Exercise goal => Using the records underneath, tally the lines where the word "nextOf" appears and please give only the count.

Data records =>
__________________________________________________

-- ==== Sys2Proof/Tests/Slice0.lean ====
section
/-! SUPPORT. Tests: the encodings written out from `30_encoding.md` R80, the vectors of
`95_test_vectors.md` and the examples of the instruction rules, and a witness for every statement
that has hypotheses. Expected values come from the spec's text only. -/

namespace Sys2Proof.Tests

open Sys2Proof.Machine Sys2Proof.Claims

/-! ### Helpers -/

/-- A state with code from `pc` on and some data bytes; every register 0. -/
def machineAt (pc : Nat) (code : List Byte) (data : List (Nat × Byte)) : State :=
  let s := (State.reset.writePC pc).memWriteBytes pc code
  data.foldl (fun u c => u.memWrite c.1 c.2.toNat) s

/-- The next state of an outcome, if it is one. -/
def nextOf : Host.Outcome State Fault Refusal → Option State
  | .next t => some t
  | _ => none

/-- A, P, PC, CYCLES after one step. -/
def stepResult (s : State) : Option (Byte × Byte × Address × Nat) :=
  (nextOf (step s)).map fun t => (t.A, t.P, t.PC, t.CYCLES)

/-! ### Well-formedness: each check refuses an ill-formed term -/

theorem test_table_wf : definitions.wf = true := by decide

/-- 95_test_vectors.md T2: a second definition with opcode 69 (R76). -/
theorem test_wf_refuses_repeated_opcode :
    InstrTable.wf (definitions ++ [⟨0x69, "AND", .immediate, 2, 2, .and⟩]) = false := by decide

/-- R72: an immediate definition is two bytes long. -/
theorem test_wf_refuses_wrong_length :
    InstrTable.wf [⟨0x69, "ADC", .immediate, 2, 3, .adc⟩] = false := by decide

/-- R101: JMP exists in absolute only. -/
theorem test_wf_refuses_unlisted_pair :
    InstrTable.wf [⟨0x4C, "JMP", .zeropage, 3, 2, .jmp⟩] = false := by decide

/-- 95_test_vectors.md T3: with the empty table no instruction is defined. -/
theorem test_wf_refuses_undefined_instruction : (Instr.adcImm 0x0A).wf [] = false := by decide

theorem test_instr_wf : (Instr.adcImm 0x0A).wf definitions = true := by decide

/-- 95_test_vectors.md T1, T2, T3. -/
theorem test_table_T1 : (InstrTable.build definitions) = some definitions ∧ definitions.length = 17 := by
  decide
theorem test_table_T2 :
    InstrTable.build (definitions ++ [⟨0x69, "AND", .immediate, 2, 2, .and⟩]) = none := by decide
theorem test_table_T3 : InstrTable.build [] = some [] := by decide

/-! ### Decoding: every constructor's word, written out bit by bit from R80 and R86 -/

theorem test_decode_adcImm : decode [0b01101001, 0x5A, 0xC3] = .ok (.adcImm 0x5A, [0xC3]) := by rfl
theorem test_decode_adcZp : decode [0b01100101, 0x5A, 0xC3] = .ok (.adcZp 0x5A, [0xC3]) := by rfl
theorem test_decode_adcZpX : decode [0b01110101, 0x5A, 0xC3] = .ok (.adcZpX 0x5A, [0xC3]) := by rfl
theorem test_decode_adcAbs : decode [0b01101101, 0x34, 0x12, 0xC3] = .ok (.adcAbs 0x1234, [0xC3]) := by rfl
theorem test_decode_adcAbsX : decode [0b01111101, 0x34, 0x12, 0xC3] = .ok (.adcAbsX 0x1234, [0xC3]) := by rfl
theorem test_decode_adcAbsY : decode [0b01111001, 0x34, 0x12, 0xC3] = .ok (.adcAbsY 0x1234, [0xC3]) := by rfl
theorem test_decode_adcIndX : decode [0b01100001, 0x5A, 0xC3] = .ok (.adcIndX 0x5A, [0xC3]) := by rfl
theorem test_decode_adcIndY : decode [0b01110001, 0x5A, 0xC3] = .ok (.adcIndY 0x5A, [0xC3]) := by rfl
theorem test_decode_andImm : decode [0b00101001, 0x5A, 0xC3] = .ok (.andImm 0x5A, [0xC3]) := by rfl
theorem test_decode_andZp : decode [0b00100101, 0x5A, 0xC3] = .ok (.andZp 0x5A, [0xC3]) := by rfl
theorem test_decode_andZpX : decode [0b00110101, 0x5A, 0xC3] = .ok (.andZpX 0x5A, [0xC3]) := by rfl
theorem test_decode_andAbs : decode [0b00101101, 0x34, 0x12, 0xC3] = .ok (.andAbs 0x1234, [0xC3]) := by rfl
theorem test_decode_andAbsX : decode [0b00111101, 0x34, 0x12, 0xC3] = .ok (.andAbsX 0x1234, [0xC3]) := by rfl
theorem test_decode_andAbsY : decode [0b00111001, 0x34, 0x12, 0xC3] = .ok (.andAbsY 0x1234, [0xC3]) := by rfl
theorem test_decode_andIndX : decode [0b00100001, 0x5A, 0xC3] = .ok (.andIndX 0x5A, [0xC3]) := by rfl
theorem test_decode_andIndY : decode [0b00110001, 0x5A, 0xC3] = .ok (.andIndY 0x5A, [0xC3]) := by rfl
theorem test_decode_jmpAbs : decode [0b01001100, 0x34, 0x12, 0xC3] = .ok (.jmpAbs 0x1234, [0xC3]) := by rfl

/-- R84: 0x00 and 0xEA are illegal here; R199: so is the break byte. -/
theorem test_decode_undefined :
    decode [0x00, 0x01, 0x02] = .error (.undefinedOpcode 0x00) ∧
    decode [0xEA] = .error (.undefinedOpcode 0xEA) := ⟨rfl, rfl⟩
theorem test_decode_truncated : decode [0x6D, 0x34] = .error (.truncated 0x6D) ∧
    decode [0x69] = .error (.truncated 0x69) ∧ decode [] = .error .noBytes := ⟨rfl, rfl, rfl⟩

__________________________________________________

Completed exercise => 2